Work instruction:
Gather every line in the records below that contains the word "ownSvn".

[Start of section]

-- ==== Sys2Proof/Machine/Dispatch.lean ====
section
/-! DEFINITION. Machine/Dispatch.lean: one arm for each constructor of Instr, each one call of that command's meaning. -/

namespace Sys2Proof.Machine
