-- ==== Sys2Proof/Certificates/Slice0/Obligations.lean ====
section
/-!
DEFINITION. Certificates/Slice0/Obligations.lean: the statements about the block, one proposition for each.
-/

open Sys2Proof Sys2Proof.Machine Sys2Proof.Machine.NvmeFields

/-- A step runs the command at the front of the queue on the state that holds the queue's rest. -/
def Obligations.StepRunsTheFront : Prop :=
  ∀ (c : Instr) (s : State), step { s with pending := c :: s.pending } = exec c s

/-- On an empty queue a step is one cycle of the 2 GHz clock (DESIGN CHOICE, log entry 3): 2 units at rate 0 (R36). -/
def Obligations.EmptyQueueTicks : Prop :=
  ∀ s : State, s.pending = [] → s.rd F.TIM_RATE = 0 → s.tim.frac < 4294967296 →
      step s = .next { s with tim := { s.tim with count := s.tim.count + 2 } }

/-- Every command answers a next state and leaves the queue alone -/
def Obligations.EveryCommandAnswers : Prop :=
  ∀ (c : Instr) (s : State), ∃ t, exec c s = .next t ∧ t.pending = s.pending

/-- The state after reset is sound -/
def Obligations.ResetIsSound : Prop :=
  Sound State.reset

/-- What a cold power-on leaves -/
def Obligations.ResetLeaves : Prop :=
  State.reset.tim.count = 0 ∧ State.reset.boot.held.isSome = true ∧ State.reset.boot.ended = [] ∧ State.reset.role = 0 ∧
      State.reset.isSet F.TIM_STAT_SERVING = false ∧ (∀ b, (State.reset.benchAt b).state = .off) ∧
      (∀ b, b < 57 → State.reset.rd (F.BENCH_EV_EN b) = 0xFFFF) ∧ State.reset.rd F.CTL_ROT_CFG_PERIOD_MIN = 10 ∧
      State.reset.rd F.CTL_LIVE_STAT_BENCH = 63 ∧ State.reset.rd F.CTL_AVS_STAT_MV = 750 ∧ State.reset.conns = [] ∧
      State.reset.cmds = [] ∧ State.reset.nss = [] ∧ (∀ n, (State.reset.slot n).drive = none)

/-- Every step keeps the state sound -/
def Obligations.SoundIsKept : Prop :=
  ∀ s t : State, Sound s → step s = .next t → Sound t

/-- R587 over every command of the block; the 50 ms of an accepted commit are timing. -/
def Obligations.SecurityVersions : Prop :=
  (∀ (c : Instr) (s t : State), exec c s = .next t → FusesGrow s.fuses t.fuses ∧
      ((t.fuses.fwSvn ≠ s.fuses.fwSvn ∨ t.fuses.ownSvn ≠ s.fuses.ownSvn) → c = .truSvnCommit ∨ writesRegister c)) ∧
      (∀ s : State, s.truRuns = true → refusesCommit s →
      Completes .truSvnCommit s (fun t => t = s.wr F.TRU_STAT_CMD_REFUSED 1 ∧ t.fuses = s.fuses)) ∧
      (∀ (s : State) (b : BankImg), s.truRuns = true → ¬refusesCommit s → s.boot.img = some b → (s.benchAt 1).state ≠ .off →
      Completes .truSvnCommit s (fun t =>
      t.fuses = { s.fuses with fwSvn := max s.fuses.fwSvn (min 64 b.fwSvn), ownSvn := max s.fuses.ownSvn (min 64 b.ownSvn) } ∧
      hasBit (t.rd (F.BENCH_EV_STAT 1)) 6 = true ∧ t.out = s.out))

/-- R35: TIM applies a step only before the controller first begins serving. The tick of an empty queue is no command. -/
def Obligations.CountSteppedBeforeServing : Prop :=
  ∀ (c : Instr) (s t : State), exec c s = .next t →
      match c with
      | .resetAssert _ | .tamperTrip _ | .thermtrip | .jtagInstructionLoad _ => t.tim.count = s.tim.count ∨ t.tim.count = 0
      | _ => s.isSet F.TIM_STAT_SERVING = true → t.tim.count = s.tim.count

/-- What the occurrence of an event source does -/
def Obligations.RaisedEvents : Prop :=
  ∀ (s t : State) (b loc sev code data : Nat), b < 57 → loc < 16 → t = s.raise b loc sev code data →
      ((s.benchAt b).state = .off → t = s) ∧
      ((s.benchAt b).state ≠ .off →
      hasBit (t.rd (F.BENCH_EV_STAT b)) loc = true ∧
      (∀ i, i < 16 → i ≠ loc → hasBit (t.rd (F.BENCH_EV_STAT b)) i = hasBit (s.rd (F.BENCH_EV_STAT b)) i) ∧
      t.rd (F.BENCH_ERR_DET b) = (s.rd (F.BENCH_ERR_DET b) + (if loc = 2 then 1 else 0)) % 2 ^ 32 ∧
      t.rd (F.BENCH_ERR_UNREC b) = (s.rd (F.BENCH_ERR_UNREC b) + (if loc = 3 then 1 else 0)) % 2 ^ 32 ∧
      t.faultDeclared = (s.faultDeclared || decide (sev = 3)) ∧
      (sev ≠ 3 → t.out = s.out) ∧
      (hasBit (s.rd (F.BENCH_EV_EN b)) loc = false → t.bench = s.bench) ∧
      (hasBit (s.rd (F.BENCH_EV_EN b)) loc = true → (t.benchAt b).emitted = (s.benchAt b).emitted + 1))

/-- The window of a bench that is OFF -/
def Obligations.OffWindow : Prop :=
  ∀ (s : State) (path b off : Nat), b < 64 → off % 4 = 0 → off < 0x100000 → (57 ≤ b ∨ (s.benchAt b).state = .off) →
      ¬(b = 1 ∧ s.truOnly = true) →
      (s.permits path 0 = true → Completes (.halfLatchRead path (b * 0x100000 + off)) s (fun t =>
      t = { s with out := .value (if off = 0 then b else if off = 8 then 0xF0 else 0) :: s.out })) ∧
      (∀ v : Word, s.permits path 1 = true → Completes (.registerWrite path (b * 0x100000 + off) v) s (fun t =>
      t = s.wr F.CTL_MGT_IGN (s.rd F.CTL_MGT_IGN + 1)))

[End of section]

Solution for this task:
      ((t.fuses.fwSvn ≠ s.fuses.fwSvn ∨ t.fuses.ownSvn ≠ s.fuses.ownSvn) → c = .truSvnCommit ∨ writesRegister c)) ∧
      t.fuses = { s.fuses with fwSvn := max s.fuses.fwSvn (min 64 b.fwSvn), ownSvn := max s.fuses.ownSvn (min 64 b.ownSvn) } ∧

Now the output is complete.